Джулиан словно не заметил последнего, игривого замечания короля и пошел быстро, слегка втянув голову в плечи. Карл следовал за ним не спеша, при этом чуть насвистывал и глядел по сторонам. Может, поэтому он и заметил что-то в сгущающемся сумраке.

— Господи, помилуй! — Его испуганный возглас остановил уже зашедшего под сень деревьев Джулиана.

Тот тут же забыл свои страхи и кинулся назад к королю. Карл стоял у кромки кустарников и широко открытыми глазами смотрел на что-то у своих ног. Джулиан тоже увидел и невольно перекрестился.

Из-под нижних ветвей разросшегося кустарника выглядывала рука. Мужская, крупная рука, лежащая ладонью вверх. Два пальца на ней были откушены, кровавые потеки засохли, исчезая под полотняным манжетом рукава. Остальные скрывали нависшие ветви. И этот, такой теперь ощутимый, запах крови!
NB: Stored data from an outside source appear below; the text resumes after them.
/-! ## Byte and string commands -/

/-- R181: SEND_BYTE reports an instance that does not exist and returns false; otherwise it enqueues into the send buffer
and returns the enqueue result; a full buffer is not an error. -/
def Obligations.SendByteEnqueues : Prop :=
  ∀ (s : State) (inst byte : Byte), s.isReady = true →
    let b := (s.uart inst.toNat).tx
    encode (.sendByte inst byte) = .d (0x30000000#32 ||| inst.setWidth 32 <<< 16 ||| byte.setWidth 32) ∧
    (s.halted = none → s.config.nInst ≤ inst.toNat → s.paramReport inst 3 ∉ s.config.halts →
      exec (.sendByte inst byte) s =
        .next (s.returned [.report (s.paramReport inst 3)] (.ok false) s.cmd.dst)) ∧
    (s.Inv → inst.toNat < s.config.nInst → b.count = b.cap →
      exec (.sendByte inst byte) s = .next (s.returned [] (.ok false) s.cmd.dst)) ∧
    (s.Inv → inst.toNat < s.config.nInst → b.count ≠ b.cap → exec (.sendByte inst byte) s =
      .next ((s.setTx inst.toNat { b with
        st := b.st.set b.tail byte, tail := (b.tail + 1) % b.cap, count := b.count + 1 }).returned
          [] (.ok true) s.cmd.dst))

/-- R182: RECV_BYTE makes exactly one report for invalid arguments, however many, and returns false; otherwise it dequeues
the oldest byte of the receive buffer into the caller's position 0; an empty buffer is not an error and leaves the
destination unchanged. -/
def Obligations.RecvByteDequeues : Prop :=
  ∀ (s : State) (pv : Bool) (inst : Byte), s.isReady = true →
    let b := (s.uart inst.toNat).rx
    encode (.recvByte pv inst) = .d (0x40000000#32 ||| (BitVec.ofBool pv).setWidth 32 <<< 24 ||| inst.setWidth 32 <<< 16) ∧
    (s.halted = none → (s.config.nInst ≤ inst.toNat ∨ pv = false) → s.paramReport inst 4 ∉ s.config.halts →
      exec (.recvByte pv inst) s = .next (s.returned [.report (s.paramReport inst 4)] (.ok false) s.cmd.dst)) ∧
    (s.Inv → inst.toNat < s.config.nInst → 1 ≤ s.cmd.dst.length →
      (b.count = 0 → exec (.recvByte true inst) s = .next (s.returned [] (.ok false) s.cmd.dst)) ∧
      (b.count ≠ 0 → ∃ x, b.st[b.head]? = some x ∧ exec (.recvByte true inst) s =
        .next ((s.setRx inst.toNat { b with head := (b.head + 1) % b.cap, count := b.count - 1 }).returned
          [.outWrite s.turn 0 x] (.ok true) (s.cmd.dst.set 0 x))))

/-- R185: PEEK_LAST_BYTE makes exactly one report for invalid arguments and returns false; otherwise it delivers the
newest byte of the receive buffer without consuming it and changes no block state; an empty buffer gives false, the shadow
byte is not consulted. -/
def Obligations.PeekLastByteDeliversTheNewest : Prop :=
  ∀ (s : State) (pv : Bool) (inst : Byte), s.isReady = true →
    let b := (s.uart inst.toNat).rx
    encode (.peekLastByte pv inst) =
      .d (0x70000000#32 ||| (BitVec.ofBool pv).setWidth 32 <<< 24 ||| inst.setWidth 32 <<< 16) ∧
    (s.halted = none → (s.config.nInst ≤ inst.toNat ∨ pv = false) → s.paramReport inst 7 ∉ s.config.halts →
      exec (.peekLastByte pv inst) s = .next (s.returned [.report (s.paramReport inst 7)] (.ok false) s.cmd.dst)) ∧
    (s.Inv → inst.toNat < s.config.nInst → 1 ≤ s.cmd.dst.length →
      (b.count = 0 → exec (.peekLastByte true inst) s = .next (s.returned [] (.ok false) s.cmd.dst)) ∧
      (b.count ≠ 0 → ∃ x, b.st[if b.tail > 0 then b.tail - 1 else b.cap - 1]? = some x ∧
        exec (.peekLastByte true inst) s =
          .next (s.returned [.outWrite s.turn 0 x] (.ok true) (s.cmd.dst.set 0 x))))

/-- R76, U4: a command with a valid pointer and too few source bytes or destination positions is refused by name, once
its arguments have passed validation (log 7). -/
def Obligations.ShortExtentsRefused : Prop :=
  ∀ (s : State) (inst : Byte) (len : Len), s.isReady = true → inst.toNat < s.config.nInst → s.cmd.progress = none →
    (s.cmd.dst.length < 1 → exec (.recvByte true inst) s = .refused .badExtent ∧
      exec (.peekLastByte true inst) s = .refused .badExtent) ∧
    (s.cmd.src.length < len.toNat → exec (.sendString true inst len) s = .refused .badExtent) ∧
    (s.cmd.dst.length < len.toNat → exec (.recvString true inst len) s = .refused .badExtent)

/-- R183: the steps of SEND_STRING. Zero length returns 0 before validation, with no report; invalid arguments make
exactly one report and return 0; otherwise the loop is entered with `k = 0`, nothing else changing. An iteration with `k`
bytes enqueued returns `k` on a full buffer; otherwise `Src[k]` is enqueued and the loop goes on, or the command returns
`length` after its last byte. -/
def Obligations.SendStringSteps : Prop :=
  ∀ (s : State) (pv : Bool) (inst : Byte) (len : Len), s.isReady = true →
    encode (.sendString pv inst len) =
      .d (0x50000000#32 ||| (BitVec.ofBool pv).setWidth 32 <<< 24 ||| inst.setWidth 32 <<< 16 ||| len.setWidth 32) ∧
    (s.cmd.progress = none → len = 0 →
      exec (.sendString pv inst len) s = .next (s.returned [] (.count 0) s.cmd.dst)) ∧
    (s.cmd.progress = none → len ≠ 0 → (s.config.nInst ≤ inst.toNat ∨ pv = false) → s.halted = none →
      s.paramReport inst 5 ∉ s.config.halts →
      exec (.sendString pv inst len) s =
        .next (s.returned [.report (s.paramReport inst 5)] (.count 0) s.cmd.dst)) ∧
    (s.cmd.progress = none → len ≠ 0 → inst.toNat < s.config.nInst → len.toNat ≤ s.cmd.src.length →
      exec (.sendString true inst len) s = .next (s.setCmd { s.cmd with progress := some 0 })) ∧
    (∀ k x, s.Inv → inst.toNat < s.config.nInst → s.cmd.progress = some k → k < len.toNat → s.cmd.src[k]? = some x →
      let b := (s.uart inst.toNat).tx
      let t := s.setTx inst.toNat { b with
        st := b.st.set b.tail x, tail := (b.tail + 1) % b.cap, count := b.count + 1 }
      (b.count = b.cap →
        exec (.sendString pv inst len) s = .next (s.returned [] (.count (BitVec.ofNat 16 k)) s.cmd.dst)) ∧
      (b.count ≠ b.cap → k + 1 < len.toNat →
        exec (.sendString pv inst len) s = .next (t.setCmd { s.cmd with progress := some (k + 1) })) ∧
      (b.count ≠ b.cap → k + 1 = len.toNat →
        exec (.sendString pv inst len) s = .next (t.returned [] (.count len) s.cmd.dst)))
Джулиан и ранее видел умерших не своей смертью, но когда сейчас он осторожно раздвинул ветки, его стало трясти, как в лихорадке. Труп лежал, перевалившись спиной через корни, и в его позе было нечто неестественное, словно мертвец силился привстать. Ужасный, изуродованный труп. Лицо, как кровавое месиво, обглоданное до оскаленных зубов. От шеи остались одни лохмотья кожи. Одежда разорвана. На груди, на бедре зияли ужасные раны, следы укусов, вырванная с клочьями мяса одежда.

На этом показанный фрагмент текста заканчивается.